The internal logic of component 501 runs from time t1-t2, at which
time a call is made to API 514 of component 511.
[0038] DependencyBroker.Invoke( ) is invoked at this moment to
track the start and end-time of API 514, which duration of which
lasts from t2-t5. In addition, DependencyBroker.Dispatch ( ) is
called by component 511 at its entry point, so that the actual
latency of component 511 may be tracked. Component 511 executes
from t3-t4 and the corresponding timestamps for component 511 are
logged.
[0039] The internal business logic of component 501 executes again
from t5-t6, at which time another call is made to component 511,
and to API 516 specifically. DependencyBroker.Invoke( ) is utilized
again to track the overall latency of the dependency, while
component 511 utilized DependencyBroker.Dispatch( ) to track its
internal latency, which may include its own dependency calls, which
would be tracked by code section 517.
[0040] Component 511 executes the second time from t7 to t8, at
which time control is returned to component 501.
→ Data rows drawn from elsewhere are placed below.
-- ==== Sys2Proof/Machine/Geo.lean ====
section
/-! DEFINITION. Geometry: the figures of the die profile (R26), bays and dies (R32, R33), placement in a zone (R34, R35),
dies, thatches, zones, namespaces and bay sets as the shared operations read them, promised widths (R57, R58). -/

namespace Sys2Proof.Machine

/-! ### Figures of the die profile (Table 02.1) -/

/-- Chip enable of a die slot's package (Table 06.2). -/
def chipEnable (k : Nat) : Nat := k / 16 / 4

/-- Volume address of a die slot's package on its chip enable (Table 06.2). -/
def volumeAddr (k : Nat) : Nat := k / 16 % 4

/-- LUN address of a die slot (Table 06.2). -/
def lunAddr (k : Nat) : Nat := k % 16

/-- Yealm Y in bytes: n_p × b × 16 KiB. -/
def yealm (p : Profile) : Nat := p.planes * p.zoneBits * 16384

/-- Bytes of an LDPC codeword on the media (Table 07.1). -/
abbrev codewordBytes : Nat := 4608

/-- pSLC yealm in bytes. -/
def pslcYealm (p : Profile) : Nat := p.planes * 16384

/-- Die block data B in bytes: L × Y. -/
def blockData (p : Profile) : Nat := p.wordlines * yealm p

/-- pSLC data of a die block. -/
def pslcBlock (p : Profile) : Nat := p.wordlines * pslcYealm p

/-- Capacity of a thatch of width `w` in 4 KiB units: (w − 1) × B. -/
def capUnits (p : Profile) (w : Nat) : Nat := (w - 1) * blockData p / 4096

/-- Zone size: 2 GiB in 4 KiB units (Table 02.4). -/
def zoneUnits : Nat := 524288

/-- Dies per channel of a half (R33). -/
def diesPerCh (p : Profile) (h : Nat) : Nat := if h = 0 then p.diesH0 else if h = 1 then p.diesH1 else 0

/-- Number N of populated dies. -/
def population (p : Profile) : Nat := 16 * (p.diesH0 + p.diesH1)

/-- Number C of populated channels (R187). -/
def populatedChannels (p : Profile) : Nat := (if p.diesH0 = 0 then 0 else 16) + (if p.diesH1 = 0 then 0 else 16)

/-- Bay `b` exists (R33). -/
def bayExists (p : Profile) (b : Nat) : Bool := decide (b < 256) && decide (b % 128 < diesPerCh p (b / 128))

/-- The bays that exist, ascending. -/
def baysOf (p : Profile) : List Nat := (List.range 256).filter (bayExists p)

/-- Die number of the member at position `i` of bay `b` (R32). -/
def bayDie (b i : Nat) : DieNo := 128 * (16 * (b / 128) + i) + b % 128

/-- Bay of a die (R134). -/
def dieBay (d : DieNo) : Nat := 128 * (d / 128 / 16) + d % 128

/-- The die that holds copy `k` (1 or 2) of a member's Underlay data: at the member's own position + k, mod 16 (R191). -/
def underlayDie (d : DieNo) (k : Nat) : DieNo := bayDie (128 * (d / 128 / 16) + d % 128) ((d / 128 % 16 + k) % 16)

/-- Channel of a die. -/
def dieCh (d : DieNo) : Nat := d / 128

/-- Package of a die on its channel (R32). -/
def diePkg (d : DieNo) : Nat × Nat := (d / 128, d % 128 / 16)

/-- A die number names a populated slot (R33). -/
def diePopulated (p : Profile) (d : DieNo) : Bool := decide (d < 4096) && bayExists p (dieBay d)

/-- Every populated die, in channel order. -/
def populatedDies (p : Profile) : List DieNo := (List.range 4096).filter (diePopulated p)

/-! ### Placement in a zone (R34, R35) -/

/-- Where a 4 KiB unit of a thatch of width `w` lies: course, position, page in the yealm, plane, level, codeword. -/
structure Place where
  course : Nat
  pos : Nat
  page : Nat
  plane : Nat
  level : Nat
  cw : Nat
  deriving DecidableEq, Repr

/-- Position of the spar in course `c` (R34). -/
def sparPos (w c : Nat) : Nat := c % w

/-- Position of data member `m` in course `c` (R34). -/
def memberPos (w c m : Nat) : Nat := (c + 1 + m) % w

/-- Placement of the unit at zone unit offset `u` (R35). -/
def place (p : Profile) (w u : Nat) : Place :=
  let cd := (w - 1) * yealm p
  let x := u * 4096
  let c := x / cd
  let y := x % cd
  let sl := y / 16384
  let m := sl % (w - 1)
  let pg := sl / (w - 1)
  { course := c, pos := memberPos w c m, page := pg, plane := pg % p.planes, level := pg / p.planes,
    cw := y % 16384 / 4096 }

/-! ### Dies and packages -/

/-- A die's record. -/
def die (s : State) (d : DieNo) : DieSt := tblGet dieDefault d s.fl.dies

/-- Change a die's record. -/
def updDie (s : State) (d : DieNo) (f : DieSt → DieSt) : State :=
  { s with fl := { s.fl with dies := tblUpd dieDefault d f s.fl.dies } }

/-- A package's record. -/
def pkg (s : State) (k : Nat × Nat) : PkgSt := tblGet pkgDefault k s.fl.pkgs

/-- Change a package's record. -/
def updPkg (s : State) (k : Nat × Nat) (f : PkgSt → PkgSt) : State :=
  { s with fl := { s.fl with pkgs := tblUpd pkgDefault k f s.fl.pkgs } }

/-- A die out of service for good or for the power cycle, calibrating, or in a package out of service (R125, R135, R155). -/
def dieOut (s : State) (d : DieNo) : Bool :=
  let x := die s d
  x.retired || x.causeOut.isSome || x.calibrating || (pkg s (diePkg d)).out

/-- A die that takes senses and programs: in service, on a Running channel that does not drain (R24, R156). -/
def dieUp (s : State) (d : DieNo) : Bool :=
  !dieOut s d && chRunning s (dieCh d) && (chan s (dieCh d)).draining.isNone

/-- Members of a bay in service (Table 03.5): not retired, not out of service, channel Running. -/
def membersUp (s : State) (b : Nat) : Nat := countP (fun i => dieUp s (bayDie b i)) (List.range 16)

/-- A block's record on a die. -/
def block (s : State) (d : DieNo) (k : Nat) : BlockSt := tblGet blockDefault k (die s d).blocks

/-- The 4-byte block record of a die block (Table 07.5), as both DRAM channels hold it. -/
def blockRecord (b : BlockSt) : U32 :=
  BitVec.ofNat 32 (b.shift % 64 + b.band % 8 * 2 ^ 6 + (if b.valid then 2 ^ 9 else 0) + min b.hits 255 * 2 ^ 16)

/-- Change a block's record. -/
def updBlock (s : State) (d : DieNo) (k : Nat) (f : BlockSt → BlockSt) : State :=
  updDie s d fun x => { x with blocks := tblUpd blockDefault k f x.blocks }

/-- Number of the `j`-th good plane block of a plane whose bad plane blocks are `bads`. -/
def nthGood (bads : List Nat) (j : Nat) : Nat :=
  (List.range (bads.length + 1)).foldl (fun e _ => j + countP (fun b => decide (b ≤ e)) bads) j

/-- Plane block of die block `k` in plane `p` (R109): the k-th good one at the last build, block `k` itself where all planes take
one address, or as the die block was formed from orphans. -/
def planeBlock (s : State) (d : DieNo) (k p : Nat) : Nat :=
  let x := die s d
  match tblFind? k x.formed with
  | some l => l.getD p 0
  | none =>
    if s.prof.indepPlaneAddr = 1 then nthGood ((x.builtBad.filter (·.2 == p)).map (·.1)) k else k

/-- The plane blocks of a die block, by plane. -/
def planeBlocks (s : State) (d : DieNo) (k : Nat) : List Nat := (List.range s.prof.planes).map (planeBlock s d k)

/-- An erase of a die block counts on each of its plane blocks; the die block's count is the largest (R110). -/
def countErase (s : State) (d : DieNo) (k : Nat) : State :=
  let ks := (planeBlocks s d k).zipIdx.map fun e => (e.2, e.1)
  let s := updDie s d fun x => { x with planeErases := ks.foldl (fun t i => tblUpd 0 i (· + 1) t) x.planeErases }
  let most := ks.foldl (fun a i => max a (tblGet 0 i (die s d).planeErases)) 0
  updBlock s d k fun b => { b with erases := most }

/-! ### Thatches -/

/-- A thatch. -/
def thatch (s : State) (t : Nat) : ThatchSt := tblGet thatchDefault t s.fl.thatches

/-- Change a thatch. -/
def updThatch (s : State) (t : Nat) (f : ThatchSt → ThatchSt) : State :=
  { s with fl := { s.fl with thatches := tblUpd thatchDefault t f s.fl.thatches } }

/-- Width of a thatch. -/
def ThatchSt.width (t : ThatchSt) : Nat := t.members.length

/-- Members lost for good (Table 02.5). -/
def lostMembers (t : ThatchSt) : Nat := countP (·.lost) t.members

/-- A member that takes a sense now. -/
def memberUp (s : State) (m : MemberSt) : Bool := !m.lost && dieUp s m.die

/-- Courses programmed: wordlines whose last pass has completed on every member. -/
def programmedCourses (t : ThatchSt) : Nat := (minNat? (t.members.map (·.fine))).getD 0

/-! ### Namespaces and zones -/

/-- A namespace by NSID. -/
def nsOf (s : State) (nsid : Nat) : Option NsSt := s.zns.namespaces.find? (·.nsid == nsid)

/-- 4 KiB units per LBA (Table 09.9). -/
def lbaUnits (ns : NsSt) : Nat := if 3 ≤ ns.lbaf then 4 else 1

/-- Size of a namespace in 4 KiB units. -/
def nsUnits (ns : NsSt) : Nat := ns.nsze * lbaUnits ns

/-- Number of zones of a namespace. -/
def nsZones (ns : NsSt) : Nat := nsUnits ns / zoneUnits

/-- Capacity promised to a namespace at its creation, in units (R58). -/
def createdCap (s : State) (nsid : Nat) : Nat := tblGet 0 nsid s.zns.created

/-- A zone; one not listed is Empty with the capacity promised at creation. -/
def zone (s : State) (nsid z : Nat) : ZoneSt := tblGet (zoneDefault (createdCap s nsid)) (nsid, z) s.zns.zones

/-- Change a zone. -/
def updZone (s : State) (nsid z : Nat) (f : ZoneSt → ZoneSt) : State :=
  { s with zns := { s.zns with zones := tblUpd (zoneDefault (createdCap s nsid)) (nsid, z) f s.zns.zones } }

/-- Open states. -/
def ZoneState.isOpen : ZoneState → Bool
  | .implicitOpen => true
  | .explicitOpen => true
  | _ => false

/-- Active states: open or Closed. -/
def ZoneState.isActive : ZoneState → Bool
  | .closed => true
  | z => z.isOpen

/-- Zones listed, as ((NSID, zone), record). -/
def zoneList (s : State) : List ((Nat × Nat) × ZoneSt) := s.zns.zones

/-- A namespace is attached to a function. -/
def attachedTo (ns : NsSt) (f : Nat) : Bool := ns.attached.contains f

/-- Zones of a function that meet a test: those of the namespaces attached to it. -/
def fnZones (s : State) (f : Nat) (p : ZoneSt → Bool) : List ((Nat × Nat) × ZoneSt) :=
  (zoneList s).filter fun e => p e.2 && match nsOf s e.1.1 with
    | some ns => attachedTo ns f
    | none => false

/-- Active and open limit in effect for a function (R38). -/
def limitsOf (s : State) (f : Nat) : Nat × Nat :=
  match tblFind? f s.zns.limits with
  | some l => l
  | none => s.zns.startLimit.getD (s.prof.activeLimitDefault, s.prof.openLimitDefault)

/-- Active zones of a function. -/
def activeZones (s : State) (f : Nat) : Nat := (fnZones s f (·.st.isActive)).length

/-- Open zones of a function. -/
def openZones (s : State) (f : Nat) : Nat := (fnZones s f (·.st.isOpen)).length

/-- The Implicitly Opened zone of a function written least recently (R38). -/
def leastRecentImplicit (s : State) (f : Nat) : Option (Nat × Nat) :=
  ((fnZones s f (fun z => z.st == .implicitOpen)).foldl (fun best e =>
    match best with
    | none => some e
    | some b => if e.2.lastWrite < b.2.lastWrite then some e else some b) none).map (·.1)

/-- Report that a zone's descriptor changed without a command (R60, Changed Zone List): the asynchronous event goes to the
functions the namespace is attached to. -/
def zoneChanged (s : State) (nsid z : Nat) : State :=
  match nsOf s nsid with
  | none => s
  | some ns =>
    forEach ns.attached (fun f s =>
      let s := updFn s f fun x => if x.changedZones.contains (nsid, z) then x else { x with changedZones := x.changedZones ++ [(nsid, z)] }
      asyncEvent s f 2 0xEF 0xBF 27 (postAer f)) s

/-- Report to functions that what Identify says of a namespace, or the list of their namespaces, changed: the Changed Namespace List
(0x04) and its notice (R217; the standard's, PRESUMED, log entry 125). -/
def nsChanged (s : State) (nsid : Nat) (fns : List Nat) : State :=
  forEach fns (fun f s =>
    let s := updFn s f fun x => if x.changedNs.contains nsid then x else { x with changedNs := x.changedNs ++ [nsid] }
    asyncEvent s f 2 0x00 0x04 8 (postAer f)) s

/-! ### Bay sets -/

/-- A bay set. -/
def baySet (s : State) (k : Nat) : BaySetSt := tblGet setDefault k s.zns.sets

/-- A bay set is defined. -/
def setDefined (s : State) (k : Nat) : Bool := (tblFind? k s.zns.sets).isSome

/-- Bay `b` belongs to set `k`. -/
def setHas (s : State) (k b : Nat) : Bool := (baySet s k).bays.testBit b

/-- The bays of a set that exist. -/
def setBays (s : State) (k : Nat) : List Nat := (baysOf s.prof).filter (setHas s k)

/-- Set `k` is granted to function `f`. -/
def setGrants (s : State) (k f : Nat) : Bool := (baySet s k).grants.testBit f

/-- The set a bay belongs to. -/
def bayOwner (s : State) (b : Nat) : Nat :=
  match s.zns.sets.find? (fun e => e.2.bays.testBit b) with
  | some e => e.1
  | none => 0

/-- Bays of the union of the bay-set lists of the namespaces attached to a function (R69). Conventional namespaces lie in
set 0 (R55). -/
def fnBays (s : State) (f : Nat) : List Nat :=
  let sets := (s.zns.namespaces.filter (attachedTo · f)).flatMap fun ns => if ns.zoned then ns.sets.map (·.1) else [0]
  (baysOf s.prof).filter fun b => sets.any fun k => setHas s k b

/-- Zones of all namespaces reserved in a set (R57). -/
def setReserved (s : State) (k : Nat) : Nat :=
  sumNat (s.zns.namespaces.flatMap fun ns => (ns.sets.filter (fun e => e.1 == k)).map (·.2))

/-- Conventional capacity C in bytes (CONV_CAPACITY × 64 GiB). -/
def convBytes (p : Profile) : Nat := p.convCapacity * 68719476736

/-- C_b(w): thatches of width `w` that a bay can build (R57), with b_d of its dies. The largest k with Σ min(b_d, k) ≥ k w;
the sum grows by at most 16 a step and is concave, so the search halves. -/
def bayThatches (bd : List Nat) (w : Nat) : Nat :=
  let ok (k : Nat) : Bool := decide (k * w ≤ sumNat (bd.map (min · k)))
  (List.range 17).foldl (fun a i =>
    let k := a + 2 ^ (16 - i)
    if ok k then k else a) 0

/-- b_d of the dies of a bay; a die out for good counts 0. -/
def bayBd (s : State) (b : Nat) : List Nat :=
  (List.range 16).map fun i => if (die s (bayDie b i)).retired then 0 else (die s (bayDie b i)).bd

/-- Cap_s(w): capacity of a set at a width (R57). -/
def setCap (s : State) (k w : Nat) : Nat := sumNat ((setBays s k).map fun b => bayThatches (bayBd s b) w)

/-- Demand of a set at a width: reservations, and for set 0 the conventional thatches (R57). -/
def setDemand (s : State) (k w : Nat) : Nat :=
  setReserved s k + (if k = 0 then ceilDiv (5 * convBytes s.prof) (4 * ((w - 1) * blockData s.prof)) else 0)

/-- Promised width of a set: the largest width from MIN_WIDTH to 16 whose capacity meets the demand; none if there is
none (R57). -/
def promisedWidth? (s : State) (k : Nat) : Option Nat :=
  ((List.range 17).reverse.filter fun w => decide (s.prof.minWidth ≤ w)).find? fun w => decide (setDemand s k w ≤ setCap s k w)

/-- W_ns: the least promised width over the namespace's sets (R58); a conventional namespace lies in set 0 (R55). -/
def nsWidth (s : State) (ns : NsSt) : Nat :=
  if ns.zoned then (minNat? (ns.sets.map fun e => (baySet s e.1).promised)).getD 16 else (baySet s 0).promised

/-- Capacity promised to a zone of a namespace, in units (R58). -/
def promisedCap (s : State) (ns : NsSt) : Nat := min zoneUnits (capUnits s.prof (nsWidth s ns))

/-- A zone's bound thatch. -/
def zoneThatch (s : State) (z : ZoneSt) : Option ThatchSt := z.thatch.map (thatch s)

/-- In_use of a namespace in a set: its non-Empty zones backed there (R51). -/
def inUse (s : State) (nsid k : Nat) : Nat :=
  countP (fun e => e.1.1 == nsid && e.2.st != .empty && match zoneThatch s e.2 with
    | some t => t.set == k
    | none => false) (zoneList s)

/-- Write pointer at which a zone's thatch ends: a thatch of width w_b ends at (w_b − 1) × B, a zone at its capacity (R49). -/
def thatchEnd (s : State) (z : ZoneSt) : Nat :=
  match zoneThatch s z with
  | some t => min z.cap (capUnits s.prof t.width)
  | none => z.cap

end Sys2Proof.Machine
end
DependencyBroker.Invoke( ) logs the end-time of API 516 and allows
the remainder of component 501 to execute. Component 501 eventually
completes and its end-time is logged by DepdendencyBroker.Dispatch(
).
[0041] It may be appreciated from the foregoing scenario that the
actual time need to run the business logic of each component can be
calculated by accounting for the transit time of dependency calls
and the actual latency of dependencies. For example, component 101
actually executes from t1-t2, t5-t6, and t9-10, or for only 3 units
of time, total. The API calls made by component utilized 4 unites
of time, whereas the business logic of component 511 utilized only
2 units of time. The consistent logging of the start and end-times
of both the components and dependencies by both latency methods
allow for a more granular view of latency, rather than a view of
component 501 that negates the latencies involved in API calls and
the latencies involved in dependencies.
[0042] FIG. 6 illustrates an operational scenario 600 in an
implementation. Operational scenario 600 includes component 601,
component 611, component 621, and component 631. Component 601
includes a code section 603 that calls a component tracking method
when API 605 is invoked and a code section 607 that calls a
dependency tracking method when a dependency is called. Component
611 includes a code section 613 that calls a component tracking
method when API 615 is invoked and a code section 617 that calls a
dependency tracking method when a dependency is called. Component
621 includes a code section 623 that calls a component tracking
method when API 625 is invoked and a code section 627 that calls a
dependency tracking method when a dependency is called. Finally,
component 631 includes a code section 633 that calls a component
tracking method when API 635 is invoked and a code section 637 that
calls a dependency tracking method when a dependency is called.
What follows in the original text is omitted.